Kasia Cichopek w ostatnim czasie gości na łamach kolorowej prasy nieco rzadziej niż kiedyś, a newsy które pojawiają się na jej temat zazwyczaj dotyczą jej problemów finansowych Przykładem takiej wiadomości była niedawna publikacja jednego z tabloidów dotycząca wakacji na jakie wybrała się gwiazda "M jak miłość" ze swoją rodziną. Zamiast luksusowego hotelu, Kasia i jej mąż wybrali bowiem kamping we Włoszech, a celebrytka nie miała problemu z tym, by przyznać, że sama zamierza gotować posiłki podczas urlopu. Taka postawa Kasi spotkała się z pochwałą Karoliny Korwin-Piotrowskiej:
Nie pojechała z celebryckimi znajomymi ani z kochankiem, tylko wzięła męża i dziecko. Taka gwiazda na kempingu? Jak zwykły człowiek? Otóż Kasia Cichopek znowu pokazała, że jest normalna i nie udaje "mazowieckiej Moniki Bellucci". Pojechała za swoje, wpisując się w bardzo modny w znacznie bogatszych od nas krajach trend DIY ("do it yourself"). Oszczędzaj, zarabiaj i nie wydawaj bez sensu, bo jest kryzys i obciachem jest epatowanie bogactwem.
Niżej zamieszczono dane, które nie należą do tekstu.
-- ==== Sys2Proof/Machine/Keccak.lean ====
section
/-!
DEFINITION. The hash functions of the manual: Keccak-f[1600] and SHA3-384 of FIPS 202, KMAC256 and ParallelHash256 of NIST SP 800-185
(R184, R202, R321, R324, R325, R328, R329). A lane of the permutation is a number below 2^64, lane x + 5y at index x + 5y.
-/

namespace Sys2Proof.Machine

/-! ### The permutation (FIPS 202, section 3) -/

/-- A lane rotated left by `n` places, `n` below 64. -/
def laneRot (w n : Nat) : Nat := (w <<< n ||| w >>> (64 - n)) % 2 ^ 64

/-- A row of five lanes after the step chi. -/
def laneChi (v w x y z : Nat) : List Nat :=
  let f (a b c : Nat) : Nat := a ^^^ (((2 ^ 64 - 1) ^^^ b) &&& c)
  [f v w x, f w x y, f x y z, f y z v, f z v w]

/-- One round: theta, rho and pi, chi, and iota with its round constant. -/
def keccakRound (rc : Nat) : List Nat → List Nat
  | [a0, a1, a2, a3, a4, a5, a6, a7, a8, a9, a10, a11, a12, a13, a14, a15, a16, a17, a18, a19, a20, a21, a22, a23, a24] =>
    let c0 := a0 ^^^ a5 ^^^ a10 ^^^ a15 ^^^ a20
    let c1 := a1 ^^^ a6 ^^^ a11 ^^^ a16 ^^^ a21
    let c2 := a2 ^^^ a7 ^^^ a12 ^^^ a17 ^^^ a22
    let c3 := a3 ^^^ a8 ^^^ a13 ^^^ a18 ^^^ a23
    let c4 := a4 ^^^ a9 ^^^ a14 ^^^ a19 ^^^ a24
    let d0 := c4 ^^^ laneRot c1 1
    let d1 := c0 ^^^ laneRot c2 1
    let d2 := c1 ^^^ laneRot c3 1
    let d3 := c2 ^^^ laneRot c4 1
    let d4 := c3 ^^^ laneRot c0 1
    let rows :=
      laneChi (a0 ^^^ d0) (laneRot (a6 ^^^ d1) 44) (laneRot (a12 ^^^ d2) 43) (laneRot (a18 ^^^ d3) 21) (laneRot (a24 ^^^ d4) 14) ++
      laneChi (laneRot (a3 ^^^ d3) 28) (laneRot (a9 ^^^ d4) 20) (laneRot (a10 ^^^ d0) 3) (laneRot (a16 ^^^ d1) 45) (laneRot (a22 ^^^ d2) 61) ++
      laneChi (laneRot (a1 ^^^ d1) 1) (laneRot (a7 ^^^ d2) 6) (laneRot (a13 ^^^ d3) 25) (laneRot (a19 ^^^ d4) 8) (laneRot (a20 ^^^ d0) 18) ++
      laneChi (laneRot (a4 ^^^ d4) 27) (laneRot (a5 ^^^ d0) 36) (laneRot (a11 ^^^ d1) 10) (laneRot (a17 ^^^ d2) 15) (laneRot (a23 ^^^ d3) 56) ++
      laneChi (laneRot (a2 ^^^ d2) 62) (laneRot (a8 ^^^ d3) 55) (laneRot (a14 ^^^ d4) 39) (laneRot (a15 ^^^ d0) 41) (laneRot (a21 ^^^ d1) 2)
    match rows with
    | x :: xs => (x ^^^ rc) :: xs
    | [] => []
  | _ => []

/-- The round constants of iota. -/
def keccakConstants : List Nat :=
  [0x0000000000000001, 0x0000000000008082, 0x800000000000808A, 0x8000000080008000, 0x000000000000808B, 0x0000000080000001] ++
  [0x8000000080008081, 0x8000000000008009, 0x000000000000008A, 0x0000000000000088, 0x0000000080008009, 0x000000008000000A] ++
  [0x000000008000808B, 0x800000000000008B, 0x8000000000008089, 0x8000000000008003, 0x8000000000008002, 0x8000000000000080] ++
  [0x000000000000800A, 0x800000008000000A, 0x8000000080008081, 0x8000000000008080, 0x0000000080000001, 0x8000000080008008]

/-- Keccak-f[1600]. -/
def keccakF (a : List Nat) : List Nat := keccakConstants.foldl (fun a rc => keccakRound rc a) a

/-! ### The sponge (FIPS 202, section 4) -/

/-- A block of bytes added to the lanes. -/
def addBlock (block : List Byte) (a : List Nat) : List Nat := a.mapIdx fun i x => x ^^^ leAt (8 * i) 8 block

/-- `n` blocks of `rate` bytes absorbed. -/
def absorbBlocks (rate : Nat) : Nat → List Byte → List Nat → List Nat
  | 0, _, a => a
  | n + 1, bs, a => absorbBlocks rate n (bs.drop rate) (keccakF (addBlock (bs.take rate) a))

/-- The message with its domain bits `suffix` and the padding 10*1, a multiple of `rate` bytes. -/
def spongePad (rate : Nat) (suffix : Byte) (m : List Byte) : List Byte :=
  let left := rate - m.length % rate
  if left = 1 then m ++ [suffix ||| 0x80] else m ++ suffix :: zeroBytes (left - 2) ++ [0x80]

/-- The first `len` bytes that the sponge squeezes; `len` is at most the rate. -/
def sponge (rate : Nat) (suffix : Byte) (len : Nat) (m : List Byte) : List Byte :=
  let a := absorbBlocks rate (m.length / rate + 1) (spongePad rate suffix m) (List.replicate 25 0)
  (a.flatMap (natLE 8)).take len

/-- SHA3-384 (FIPS 202), byte 0 of the digest least significant. -/
def sha3_384 (m : List Byte) : BitVec 384 := BitVec.ofNat 384 (leNat (sponge 104 0x06 48 m))

/-! ### SP 800-185 -/

/-- The bytes of a number, most significant first, at least one; `fuel` bounds their count. -/
def bigEndian : Nat → Nat → List Byte
  | 0, _ => []
  | fuel + 1, n => (if n < 256 then [] else bigEndian fuel (n / 256)) ++ [BitVec.ofNat 8 n]

/-- left_encode and right_encode. -/
def leftEncode (n : Nat) : List Byte := BitVec.ofNat 8 (bigEndian 32 n).length :: bigEndian 32 n
def rightEncode (n : Nat) : List Byte := bigEndian 32 n ++ [BitVec.ofNat 8 (bigEndian 32 n).length]

/-- encode_string of a string of whole bytes. -/
def encodeString (bs : List Byte) : List Byte := leftEncode (8 * bs.length) ++ bs

/-- bytepad with the rate of cSHAKE256. -/
def bytepad (bs : List Byte) : List Byte := padTo 136 (leftEncode 136 ++ bs)

/-- The bytes of an ASCII string. -/
def asciiBytes (s : String) : List Byte := s.toList.map fun c => BitVec.ofNat 8 c.toNat

/-- cSHAKE256 with a function name and a customisation string, not both empty. -/
def cShake256 (m : List Byte) (len : Nat) (name custom : String) : List Byte :=
  sponge 136 0x04 len (bytepad (encodeString (asciiBytes name) ++ encodeString (asciiBytes custom)) ++ m)

/-- KMAC256(key, message, 256, custom) (R202, R207, R324). -/
def kmac256 (key m : List Byte) (custom : String) : BitVec 256 :=
  BitVec.ofNat 256 (leNat (cShake256 (bytepad (encodeString key) ++ m ++ rightEncode 256) 32 "KMAC" custom))

/-- SHAKE256 of each whole or last block of 4,096 bytes, 64 bytes each; `n` counts the blocks. -/
def blockDigests : Nat → List Byte → List Byte
  | 0, _ => []
  | n + 1, bs => sponge 136 0x1F 64 (bs.take 4096) ++ blockDigests n (bs.drop 4096)

/-- ParallelHash256 with B = 4,096 B, L = 256 bits and S = "KSF1" (R328). -/
def parallelHash (m : List Byte) : BitVec 256 :=
  let n := ceilDiv m.length 4096
  BitVec.ofNat 256 (leNat (cShake256 (leftEncode 4096 ++ blockDigests n m ++ rightEncode n ++ rightEncode 256) 32 "ParallelHash" "KSF1"))

end Sys2Proof.Machine
end

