/-- What the MEM share of tenant `t` on a channel still holds in this beat in sealed mode (R336). -/
def Engine.tenantMem (write : Bool) (c t : Nat) (e : Engine) : Nat :=
  tabGet (fun _ => 0) (16 * c + t) (if write then e.budget.streamWrite else e.budget.streamRead)

/-- Cut traffic of tenant `t` may move `n` lines on a channel: it leaves a refill stream with work the share granted to it (R29), and in
sealed mode it keeps within its tenant's own (R336). -/
def Engine.cutCovers (write : Bool) (c t n : Nat) (e : Engine) : Bool :=
  decide (n ≤ e.memLeft write c) &&
    (if e.beat.sealed then decide (n ≤ e.tenantMem write c t)
     else decide (n + (if e.refillRuns then e.streamPool write c else 0) ≤ e.memLeft write c))

/-- `n` lines of the share of tenant `t` on a channel used. -/
def Engine.spendTenant (write : Bool) (c t n : Nat) (e : Engine) : Engine :=
  let less (tab : Tab Nat) : Tab Nat := tabPut (fun _ => 0) (16 * c + t) (tabGet (fun _ => 0) (16 * c + t) tab - n) tab
  { e with budget :=
    if write then { e.budget with streamWrite := less e.budget.streamWrite } else { e.budget with streamRead := less e.budget.streamRead } }

/-- `n` lines of cut traffic charged (R41). -/
def Engine.chargeCut (write : Bool) (c t n : Nat) (e : Engine) : Engine :=
  (e.spendMem write c n).when e.beat.sealed (Engine.spendTenant write c t n)

/-- A MEM read on the channel of its address. -/
def Engine.memRead (k : Kit) (addr lines : Nat) (prio : BitVec 2) (use : MemFor) (e : Engine) : Engine :=
  e.memReadOn (channelOf k addr) addr lines prio use

/-- A MEM write of the bytes from `addr`, inside one 4 KiB page, on the channel of its address. `poison` marks lines of it
(R386, R388). -/
def Engine.memWrite (k : Kit) (addr : Nat) (bytes : List Byte) (poison : List Bool) (prio : BitVec 2) (use : MemFor)
    (e : Engine) : Engine :=
  let c := channelOf k addr
  let tag := e.mem.freeTag c
  let lines := ceilDiv (addr % 64 + bytes.length) 64
  { e with
    mem := { reqs := e.mem.reqs ++ [{ channel := c, tag := tag, isWrite := true, addr := addr, lines := lines, prio := prio, use := use }]
             lastTag := tag }
    out := e.out ++ [.memWrite c tag addr bytes poison prio] }

/-- The bytes at `addr` cut where a 4 KiB page ends (R385: every request lies within one page); `fuel` pages at most. -/
def pageCuts : Nat → Nat → List Byte → List (Nat × List Byte)
  | 0, _, _ => []
  | fuel + 1, addr, bs =>
    if bs.isEmpty then []
    else
      let n := 4096 - addr % 4096
      (addr, bs.take n) :: pageCuts fuel (addr + n) (bs.drop n)

/-- The writes of a run of bytes, one in each page it touches. -/
def pageWrites (addr : Nat) (bs : List Byte) : List (Nat × List Byte) :=
  pageCuts (bs.length / 4096 + 2) addr bs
Trzeba mieć jaja i fantazję żeby pojechać na takie wakacje. Sama bym tak chciała. Jeśli ktoś więc zastanawia się, dlaczego - mimo wielu wpadek - Kasia nadal jest lubiana, ma odpowiedź. Nikogo nie udaje i za to jej chwała. I wara od niej! - powiedziała dziennikarka w rozmowie z "Party"
Zgadzacie się z opinią Karoliny? Nam najbardziej podobał się fragment o nieudawaniu "mazowieckiej Moniki Bellucci".